С тех пор как вышеупомянутое эссе впервые появилось, многие книги по психологии были представлены миру, отчасти основанные на взглядах Гербарта и других немецких философов, отчасти независимые от них. Предмет приобрел в объеме и охвате; был ли у него какой-либо истинный рост, более сомнительно. Он начинает принимать язык и претендовать на авторитет науки; но это лишь гипотеза или набросок, который может быть заполнен многими способами в соответствии с фантазией отдельных мыслителей. Основа его — шаткая: сознание нас самих и несколько неопределенное наблюдение остального человечества. Его отношения с другими науками еще не определены: они кажутся почти слишком сложными, чтобы быть установленными. Его можно сравнить с нерегулярным зданием, возведенным наспех и вряд ли долговечным, потому что его фундаменты слабы и во многих местах покоятся только на поверхности земли. Он стремился скорее собрать разрозненные наблюдения и превратить их в систему, чем описать или доказать их. Он никогда строго не проводил черту между фактами и мнениями. Он заменил техническую фразеологию обычным использованием языка, будучи не в состоянии ни добиться признания для одного, ни избавиться от другого.

Система, которая таким образом возникла, представляется своего рода метафизикой, суженной до точки зрения индивидуального ума, через которую, как через какой-то новый оптический инструмент, ограничивающий сферу зрения, исследуется внутреннее содержание мысли и ощущения. Но индивидуальный ум в абстракции, как отличный от ума конкретного индивида и отделенный от окружения обстоятельств, — это лишь фикция. И все же факты, которые отчасти верны, собираются вокруг этой фикции и естественно описываются с помощью нее.

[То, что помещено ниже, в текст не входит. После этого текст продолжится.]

/-- TICK_MARKER: a marker arrives on a port; `residence` is the time the device holds it, in units of 1/16 ns. -/
def execTickMarker (p : PortId) (m : Marker) (residence : Nat) (s : State) : Out :=
  act s fun d =>
    let st := d.tckState
    let now := d.fld F.TCK_NUMBER_NUMBER
    let next := match d.tick.fires.getLast? with | some f => f.tick + 1 | none => now + 1
    if m.domain ≠ d.fld F.TCK_CTRL_DOMAIN_ID ∨ d.master then d
    else if (st = 1 ∧ m.start ∧ d.tick.fires.isEmpty) ∨ ((d.tckRunning ∨ (st = 1 ∧ !d.tick.fires.isEmpty)) ∧ !m.start ∧ m.tick % 2 ^ 16 = next % 2 ^ 16) then
      let delay := m.delay + d.fld (linkDelay p)
      let at_ := d.edge (d.time + d.fld F.TCK_LEAD_LEAD_NS * nsUnits - delay * 9)
      let pred := match d.tick.fires.getLast? with
        | some f => some (f.nom + d.baseNs d.plannedNs)
        | none => if st = 1 then none else d.tick.predicted
      let gone := match pred with | some t => decide (t + d.fld F.TCK_CTRL_GRACE_US * 1000 * nsUnits < d.time) | none => false
      if gone then d
      else
        let late := decide (d.time + d.fld F.TCK_LEAD_LEAD_NS * nsUnits < d.time + delay * 9) ||
          (match pred with | some t => decide (t < d.time) | none => false)
        let tick := if m.start then d.fld F.TCK_START_START else next
        let f : Fire := if late then ⟨d.edge d.time, pred.getD (d.edge d.time), tick, m.slip, m.start, m.stop, if m.change then some m.period else none⟩
          else ⟨at_, at_, tick, m.slip, m.start, m.stop, if m.change then some m.period else none⟩
        let d := d.addFire f
        let d := if late then d.raise F.TCK_EVENT_MARKER_LATE 0 clsInfo else d
        d.markersDown { m with delay := delay + residence }
    else d

/-- MARKER_MISSING: GRACE_US have passed since the predicted boundary with no marker (R33). -/
def execMarkerMissing (s : State) : Out :=
  act s fun d =>
    match d.tick.predicted with
    | none => d
    | some t =>
      if d.tckRunning = false ∨ d.master ∨ !d.tick.fires.isEmpty then d
      else
        let d := d.at_ (t + d.fld F.TCK_CTRL_GRACE_US * 1000 * nsUnits)
        (d.raise F.TCK_EVENT_MARKER_MISSING 0 clsRing).pullRipcord 2

/-! ## Misses and slips (R44, R45, R47) -/

/-- The master learns of a miss of tick t: it absorbs the notice, or sets the slip flag SLIP_LAG ticks on, or in the first unsent marker. -/
def Dev.masterNotice (d : Dev) (t : Nat) : Dev :=
  match d.tick.unsent with
  | none => d
  | some (n, _) =>
    let target := max (t + d.fld F.TCK_CTRL_SLIP_LAG) n
    if d.tick.slips.any (fun k => decide (t < k) && decide (k ≤ target)) then d
    else { d with tick := { d.tick with slips := d.tick.slips ++ [target], slipLog := d.tick.slipLog ++ [d.fld F.TCK_NUMBER_NUMBER] } }

/-- Send or handle a miss notice: the master acts on it, another device sends it up the tree (R42, R44). -/
def Dev.missNotice (d : Dev) (tick sources : Nat) : Dev :=
  if d.master then
    let now := d.fld F.TCK_NUMBER_NUMBER
    d.masterNotice (now - (now + 2 ^ 32 - tick % 2 ^ 32) % 2 ^ 32)
  else if d.fld F.TCK_CTRL_UP_PORT = 15 then d
  else d.send (d.fld F.TCK_CTRL_UP_PORT) (.missNotice (d.fld F.TCK_CTRL_DOMAIN_ID) (tick % 2 ^ 32) sources)

/-- MISS_NOTICE: a notice arrives from a port (R44, R45). -/
def execMissNotice (_p : PortId) (domain : BitVec 16) (tick : BitVec 32) (sources : BitVec 7) (s : State) : Out :=
  act s fun d =>
    if domain.toNat ≠ d.fld F.TCK_CTRL_DOMAIN_ID ∨ d.tckRunning = false then d else d.missNotice tick.toNat sources.toNat

/-- SLIP_LIMIT: slip flags are set for 8 of 16 consecutive ticks (R47). -/
def execSlipLimit (s : State) : Out :=
  act s fun d =>
    let tooMany := d.tick.slips.any fun t => decide (8 ≤ (d.tick.slips.filter fun k => decide (t ≤ k) && decide (k < t + 16)).length)
    if d.master && d.tckRunning && tooMany then (d.raise F.TCK_EVENT_SLIP_LIMIT 0 clsRing).pullRipcord 3 else d

/-! ## Delay probes (R30) -/

/-- Device time in units of 1/16 ns. -/
def Dev.time16 (d : Dev) : Nat := d.time / 9

/-- DELAY_PROBE: a port sends a probe with its own time. -/
def execDelayProbe (p : PortId) (s : State) : Out :=
  act s fun d => d.send p (.probe (d.time16 % 2 ^ 48))

/-- PROBE_RECEIVED: the device answers with the echoed time and its turnaround. -/
def execProbeReceived (p : PortId) (time : BitVec 48) (turnaround : BitVec 32) (s : State) : Out :=
  act s fun d => d.send p (.probeReply time.toNat turnaround.toNat)

/-- PROBE_REPLY: half the round trip, less the peer's turnaround, is the link's delay; the field holds at most 0xFFFF (log 19). -/
def execProbeReply (p : PortId) (time : BitVec 48) (turnaround : BitVec 32) (s : State) : Out :=
  act s fun d =>
    let trip := (d.time16 + 2 ^ 48 - time.toNat) % 2 ^ 48
    d.setFld (linkDelay p) (min 0xFFFF ((trip - turnaround.toNat) / 2))

/-! ## PTP (R36, R37) -/

/-- The end of an exchange: the master's time base differs from TAI by `offset` ns. With RUN = 0 it steps; with RUN = 1 its frequency alone moves
toward TAI, within 50 ppm, by an amount the manual does not state (log 173). -/
def Dev.ptpSteer (d : Dev) (offset : Int) : Dev :=
  let d := d.setFld F.TCK_STATUS_PTP_LOCK 1
  if d.bit F.TCK_CTRL_RUN then
    let (w, d) := d.drawWord
    let room := if 0 < offset then 50000 + d.tick.ppb else 50000 - d.tick.ppb
    let move : Int := (w.toNat % (room.toNat + 1) : Nat)
    if offset = 0 then d else d.setPpb (if 0 < offset then d.tick.ppb - move else d.tick.ppb + move)
  else
    { d with tick := { d.tick with taiBase := ((d.taiUnits : Int) - offset * nsUnits).toNat, taiFrom := d.time } }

Существует также общий тип ума, который выводится из сравнения многих умов друг с другом и с нашим собственным. Явления, о которых трактует психология, знакомы нам, но они по большей части неопределенны; они относятся к чему-то внутри тела, что также, кажется, перепрыгивает пределы пространства. Операции этого чего-то, когда они изолированы, не могут быть проанализированы нами или подвергнуты наблюдению и эксперименту. И есть еще один момент, который следует рассмотреть. Ум, когда мыслит, не может обозреть ту часть себя, которая используется в мысли. Он может быть созерцаем только в прошлом, то есть в истории индивида или мира. Это научный метод изучения ума. Но психология имеет также некоторые другие опоры, скорее показные, чем реальные. Она отчасти поддерживается ложной аналогией физической науки и имеет большие ожидания от своего близкого родства с физиологией. Мы верно замечаем, что существует бесконечная сложность тела, соответствующая бесконечной тонкости ума; мы осознаем, что они очень тесно связаны. Но в попытке проследить природу связи мы сбиты с толку и разочарованы. В нашем знании о них пропасть остается прежней: никакой микроскоп никогда не заглядывал в мысль; никакая рефлексия о нас самих не предоставила недостающее звено между умом и материей... Это условия этой весьма неточной науки, и мы будем знать о ней только меньше, притворяясь, что знаем больше, или присваивая ей форму или стиль, которых она еще не достигла и на которые на самом деле не имеет права.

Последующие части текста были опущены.